The innovative biopharmaceutical industry is firmly committed to conducting pediatric research, and is making great strides against pediatric illnesses. Recent research has provided important new dosing, safety and efficacy information in pediatric populations that is changing the treatment landscape across a range of serious and life-threatening diseases, including:

  • Asthma: Pediatric patients age 6 to 11 now have a therapy option that addresses severe eosinophilic asthma, a complex and challenging condition to treat, which was previously only approved for use in children age 12 and older. This breakthrough is a significant step forward, as asthma is the third-ranking cause of hospitalization among children younger than 15.

  • Type 2 Diabetes: The first non-insulin drug approved to treat type 2 diabetes in pediatric patients is now available. The medicine enhances the incretin system, a natural body system that helps to regulate glucose, and improves blood sugar control.
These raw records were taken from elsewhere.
/-! Free values -/

@[simp] theorem freeBit_regs (c : Chip) : c.freeBit.2.regs = c.regs := rfl
@[simp] theorem freeBit_now (c : Chip) : c.freeBit.2.now = c.now := rfl
@[simp] theorem freeBit_fresh (c : Chip) : c.freeBit.2.fresh = c.fresh := rfl
@[simp] theorem freeBit_hpp (c : Chip) : c.freeBit.2.hpp = c.hpp := rfl
@[simp] theorem freeBit_dev (c : Chip) : c.freeBit.2.dev = c.dev := rfl
@[simp] theorem freeBit_flt (c : Chip) : c.freeBit.2.flt = c.flt := rfl
@[simp] theorem freeBit_rst (c : Chip) : c.freeBit.2.rst = c.rst := rfl
@[simp] theorem freeBit_tim (c : Chip) : c.freeBit.2.tim = c.tim := rfl
@[simp] theorem freeBit_pgm (c : Chip) : c.freeBit.2.pgm = c.pgm := rfl
@[simp] theorem freeBit_adc (c : Chip) : c.freeBit.2.adc = c.adc := rfl
@[simp] theorem freeBit_lnk (c : Chip) : c.freeBit.2.lnk = c.lnk := rfl
@[simp] theorem freeBit_arm (c : Chip) : c.freeBit.2.arm = c.arm := rfl
@[simp] theorem freeBit_mod (c : Chip) : c.freeBit.2.mod = c.mod := rfl
@[simp] theorem freeBit_dhb (c : Chip) : c.freeBit.2.dhb = c.dhb := rfl
@[simp] theorem freeBit_mon (c : Chip) : c.freeBit.2.mon = c.mon := rfl
@[simp] theorem freeBit_ctl (c : Chip) : c.freeBit.2.ctl = c.ctl := rfl
@[simp] theorem freeBit_grd (c : Chip) : c.freeBit.2.grd = c.grd := rfl
@[simp] theorem freeBit_pmu (c : Chip) : c.freeBit.2.pmu = c.pmu := rfl
@[simp] theorem freeBit_mtr (c : Chip) : c.freeBit.2.mtr = c.mtr := rfl
@[simp] theorem freeBit_net (c : Chip) : c.freeBit.2.net = c.net := rfl
@[simp] theorem freeBit_sio (c : Chip) : c.freeBit.2.sio = c.sio := rfl
@[simp] theorem freeBit_kpr (c : Chip) : c.freeBit.2.kpr = c.kpr := rfl
@[simp] theorem freeBit_ist (c : Chip) : c.freeBit.2.ist = c.ist := rfl
@[simp] theorem freeBit_tap (c : Chip) : c.freeBit.2.tap = c.tap := rfl
@[simp] theorem freeNat_regs (c : Chip) : c.freeNat.2.regs = c.regs := rfl
@[simp] theorem freeNat_now (c : Chip) : c.freeNat.2.now = c.now := rfl
@[simp] theorem freeNat_fresh (c : Chip) : c.freeNat.2.fresh = c.fresh := rfl
@[simp] theorem freeNat_hpp (c : Chip) : c.freeNat.2.hpp = c.hpp := rfl
@[simp] theorem freeNat_dev (c : Chip) : c.freeNat.2.dev = c.dev := rfl
@[simp] theorem freeNat_flt (c : Chip) : c.freeNat.2.flt = c.flt := rfl
@[simp] theorem freeNat_rst (c : Chip) : c.freeNat.2.rst = c.rst := rfl
@[simp] theorem freeNat_tim (c : Chip) : c.freeNat.2.tim = c.tim := rfl
@[simp] theorem freeNat_pgm (c : Chip) : c.freeNat.2.pgm = c.pgm := rfl
@[simp] theorem freeNat_adc (c : Chip) : c.freeNat.2.adc = c.adc := rfl
@[simp] theorem freeNat_lnk (c : Chip) : c.freeNat.2.lnk = c.lnk := rfl
@[simp] theorem freeNat_arm (c : Chip) : c.freeNat.2.arm = c.arm := rfl
@[simp] theorem freeNat_mod (c : Chip) : c.freeNat.2.mod = c.mod := rfl
@[simp] theorem freeNat_dhb (c : Chip) : c.freeNat.2.dhb = c.dhb := rfl
@[simp] theorem freeNat_mon (c : Chip) : c.freeNat.2.mon = c.mon := rfl
@[simp] theorem freeNat_ctl (c : Chip) : c.freeNat.2.ctl = c.ctl := rfl
@[simp] theorem freeNat_grd (c : Chip) : c.freeNat.2.grd = c.grd := rfl
@[simp] theorem freeNat_pmu (c : Chip) : c.freeNat.2.pmu = c.pmu := rfl
@[simp] theorem freeNat_mtr (c : Chip) : c.freeNat.2.mtr = c.mtr := rfl
@[simp] theorem freeNat_net (c : Chip) : c.freeNat.2.net = c.net := rfl
@[simp] theorem freeNat_sio (c : Chip) : c.freeNat.2.sio = c.sio := rfl
@[simp] theorem freeNat_kpr (c : Chip) : c.freeNat.2.kpr = c.kpr := rfl
@[simp] theorem freeNat_ist (c : Chip) : c.freeNat.2.ist = c.ist := rfl
@[simp] theorem freeNat_tap (c : Chip) : c.freeNat.2.tap = c.tap := rfl

/-! A command's SRAM writes -/

@[simp] theorem flush_pending (s : State) : (flush s).pending = s.pending := rfl
@[simp] theorem flush_wq (s : State) : (flush s).chip.pgm.wq = [] := rfl
@[simp] theorem flush_regs (s : State) : (flush s).chip.regs = s.chip.regs := rfl
@[simp] theorem flush_now (s : State) : (flush s).chip.now = s.chip.now := rfl
@[simp] theorem flush_free (s : State) : (flush s).chip.free = s.chip.free := rfl
@[simp] theorem flush_fresh (s : State) : (flush s).chip.fresh = s.chip.fresh := rfl
@[simp] theorem flush_hpp (s : State) : (flush s).chip.hpp = s.chip.hpp := rfl
@[simp] theorem flush_dev (s : State) : (flush s).chip.dev = s.chip.dev := rfl
@[simp] theorem flush_flt (s : State) : (flush s).chip.flt = s.chip.flt := rfl
@[simp] theorem flush_rst (s : State) : (flush s).chip.rst = s.chip.rst := rfl
@[simp] theorem flush_tim (s : State) : (flush s).chip.tim = s.chip.tim := rfl
@[simp] theorem flush_adc (s : State) : (flush s).chip.adc = s.chip.adc := rfl
@[simp] theorem flush_lnk (s : State) : (flush s).chip.lnk = s.chip.lnk := rfl
@[simp] theorem flush_arm (s : State) : (flush s).chip.arm = s.chip.arm := rfl
@[simp] theorem flush_mod (s : State) : (flush s).chip.mod = s.chip.mod := rfl
@[simp] theorem flush_dhb (s : State) : (flush s).chip.dhb = s.chip.dhb := rfl
@[simp] theorem flush_mon (s : State) : (flush s).chip.mon = s.chip.mon := rfl
@[simp] theorem flush_ctl (s : State) : (flush s).chip.ctl = s.chip.ctl := rfl
@[simp] theorem flush_grd (s : State) : (flush s).chip.grd = s.chip.grd := rfl
@[simp] theorem flush_pmu (s : State) : (flush s).chip.pmu = s.chip.pmu := rfl
@[simp] theorem flush_mtr (s : State) : (flush s).chip.mtr = s.chip.mtr := rfl
@[simp] theorem flush_net (s : State) : (flush s).chip.net = s.chip.net := rfl
@[simp] theorem flush_sio (s : State) : (flush s).chip.sio = s.chip.sio := rfl
@[simp] theorem flush_kpr (s : State) : (flush s).chip.kpr = s.chip.kpr := rfl
@[simp] theorem flush_ist (s : State) : (flush s).chip.ist = s.chip.ist := rfl
@[simp] theorem flush_tap (s : State) : (flush s).chip.tap = s.chip.tap := rfl

end Sys2Proof.Laws
end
  • Peanut Allergy: A new oral immunotherapy designed to reduce the incidence and severity of allergic reactions due to accidental peanut exposure is now available for children with peanut allergy. The therapy delivers a controlled daily dose of peanut protein that is gradually increased over months to build tolerance in the immune system’s overreaction to peanuts.

  • Rare Genetic Brain Tumor: Children with a rare genetic disorder, tuberous sclerosis complex, now have a treatment option for tumors that occur in the brain. Affecting about 1 in 6,000 newborns, this disease primarily occurs in childhood and this new approval offers a dissolvable dosage form that is easier to take for pediatric patients.
  • Chronic Myelogeneous Leukemia: Additional research revealed that a breakthrough targeted therapy for this rare blood cancer is safe and effective in very young children, offering an important treatment option for physicians to use in treating this rare blood cancer.
  • HIV/AIDS: New combination therapies are now available for pediatric patients, reducing the complexity of treatment for this devastating disease by offering options that can be taken once a day in a fixed-dose pill.

A robust drug development pipeline offers tremendous promise for the future. Currently there are over 2,100 industry-sponsored pediatric clinical trials underway, involving 1.2 million pediatric patients across a variety of therapeutic areas, including diseases where there is significant unmet need, such infectious diseases, neurologic conditions, genetic disorders, and several forms of cancer.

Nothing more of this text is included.